Des modèles mathématiques de l’époque moderne jusqu’aux découvertes les plus récentes des génomes du vivant, ce monde que l’on croit connaître ne cesse pourtant de se dissoudre sous l’action du discours de la science et des nouveaux savoirs qu’il délivre. Ce savoir qui grignote toujours plus le réel n’en demeure pas moins mystérieux. Le discours de la science et notamment les développements spectaculaires de la science du vivant, leur « fécondité prodigieuse » [2] pour reprendre cette expression à Lacan, ne nous éclaire pas plus hier qu’aujourd’hui sur ce qu’est la vie. Il y aura toujours un reliquat non « scientificisable » [3] car la vie est un réel tant pour le sujet de l’inconscient que pour le sujet de la science.

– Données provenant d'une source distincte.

-- ==== Sys2Proof/Machine/Operands.lean ====
section
/-! DEFINITION. Operand assembly (R102), range and overlap (R72, R73) and the checks before a command's first access
(R223 to R226, in the order of R229). -/

namespace Sys2Proof.Machine

/-- NONCE, from its register pair (R41, R102). -/
def State.nonce (s : State) : BitVec 64 := s.nonceHi ++ s.nonceLo

/-- SEQ, from its register pair (R43, R102). -/
def State.seq (s : State) : BitVec 64 := s.seqHi ++ s.seqLo

/-- A byte address of the data space (R71). -/
def State.src (s : State) : Nat := s.srcAddr.toNat

/-- A byte address of the data space (R71). -/
def State.dst (s : State) : Nat := s.dstAddr.toNat

/-- LEN as a number (R39). -/
def State.length (s : State) : Nat := s.len.toNat

/-- The header ENCRYPT and INIT_CB use (R153). -/
def State.packedNonce (s : State) : Half := packNonce s.nonce s.nonceRnd

/-- A legal key size (R36). -/
def legalKeyBits (kb : Word) : Bool := kb == 128 || kb == 192 || kb == 256

/-- valid(a, n) (R72). -/
def validRange (a n : Nat) : Bool := decide (a + n ≤ dataSpaceBytes)

/-- overlap(a, n, c, m) (R73). -/
def overlap (a n c m : Nat) : Bool := decide (0 < n ∧ 0 < m ∧ a < c + m ∧ c < a + n)

/-- The first check that fails, in the order of the list (R229). -/
def firstError : List (Bool × ErrCode) → Option ErrCode
  | [] => none
  | (passes, c) :: rest => if passes then firstError rest else some c

/-- GEN_KS: KEYSIZE (R171, R229). -/
def genKsCheck (s : State) : Option ErrCode := firstError [(legalKeyBits s.keyBits, .keysize)]

/-- HDR_LOAD: RANGE (R201, R229). -/
def hdrLoadCheck (s : State) : Option ErrCode := firstError [(validRange s.src 8, .range)]

/-- HDR_STORE: RANGE (R202, R229). -/
def hdrStoreCheck (s : State) : Option ErrCode := firstError [(validRange s.dst 8, .range)]

/-- ENCRYPT: KEYSIZE, RANGE of the source, RANGE of the destination, OVERLAP (R173, R229). -/
def encryptCheck (s : State) : Option ErrCode :=
  firstError
    [(legalKeyBits s.keyBits, .keysize),
     (validRange s.src s.length, .range),
     (validRange s.dst (s.length + 8), .range),
     (!overlap s.src s.length s.dst (s.length + 8), .overlap)]

/-- DECRYPT: KEYSIZE, SHORT, RANGE of the source, RANGE of the destination, OVERLAP (R175, R229). -/
def decryptCheck (s : State) : Option ErrCode :=
  firstError
    [(legalKeyBits s.keyBits, .keysize),
     (decide (8 ≤ s.length), .short),
     (validRange s.src s.length, .range),
     (validRange s.dst (s.length - 8), .range),
     (!overlap s.src s.length s.dst (s.length - 8), .overlap)]

/-- What ENCRYPT and DECRYPT transform: a body of `bodyLen` bytes from `inBase` to `outBase` (R172, R200). -/
structure StreamJob where
  bodyLen : Nat
  inBase : Nat
  outBase : Nat
deriving DecidableEq, Repr

/-- ENCRYPT's body: LEN bytes at SRC_ADDR, to DST_ADDR + 8 (R173, R200). -/
def State.encryptJob (s : State) : StreamJob := ⟨s.length, s.src, s.dst + 8⟩

/-- DECRYPT's body: LEN - 8 bytes at SRC_ADDR + 8, to DST_ADDR (R175, R200). -/
def State.decryptJob (s : State) : StreamJob := ⟨s.length - 8, s.src + 8, s.dst⟩

end Sys2Proof.Machine
end

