-- ==== Sys2Proof/Machine/Codec.lean ====
section
/-! DEFINITION. INIT_CB (R155) and ENCODE_IDX (R156). -/

namespace Sys2Proof.Machine

/-- CB[0..8) <- h (R11). -/
def State.setHeader (s : State) (h : Half) : State := { s with cb := { s.cb with header := h } }

/-- CB[8..16) <- h (R11). -/
def State.setCounter (s : State) (h : Half) : State := { s with cb := { s.cb with counter := h } }

/-- INIT_CB (R155). -/
def execInitCb (s : State) : Host.Outcome State Fault Refusal :=
  .next (s.setHeader s.packedNonce).complete

/-- ENCODE_IDX (R156). -/
def execEncodeIdx (s : State) : Host.Outcome State Fault Refusal :=
  .next (s.setCounter (encodeCounter s.idx.toNat s.ctrl.seqPresent s.seq)).complete

end Sys2Proof.Machine
end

Or, plus la génétique et l’étude du vivant avancent, nous poussant à penser qu’on l’on pourrait élucider ce qu’est la vie, plus on sollicite une nouvelle science-fiction qui masque et ignore que la vie est un réel. Il n’est qu’à prendre comme seul exemple cette récente découverte scientifique qui a fait grand bruit en paléo-génétique ; publiée en 2022 dans la revue Nature, elle fera date selon les spécialistes. En effet, il est maintenant possible de prélever de l’ADN environnemental délivrant toutes les traces laissées dans le sol par le vivant animal et végétal. Le décryptage de génomes de la partie septentrionale du Groenland a séquencé un écosystème vieux de deux millions d’années. On va pouvoir, selon ces scientifiques, revoir l’histoire du Quaternaire jusqu’à nos jours afin de mieux comprendre ce monde perdu, mais surtout pour tenter de comprendre comment l’être humain pourrait s’adapter au changement climatique. Cela étant, les paléogénéticiens ont besoin d’une nouvelle science-fiction pour le diffuser. Ils recourent à des paléoartistes qui, comme l’artiste Beth Zaiken, sont capables de traduire artistiquement les données des génomes fournies par les scientifiques. Le tableau du Groenland de B. Zaiken est d’une beauté édénique avec sa terre verdoyante, ses fleurs graciles, ses mastodontes et autres rennes. C’est le portrait d’une nature intouchée par la trace de l’homme.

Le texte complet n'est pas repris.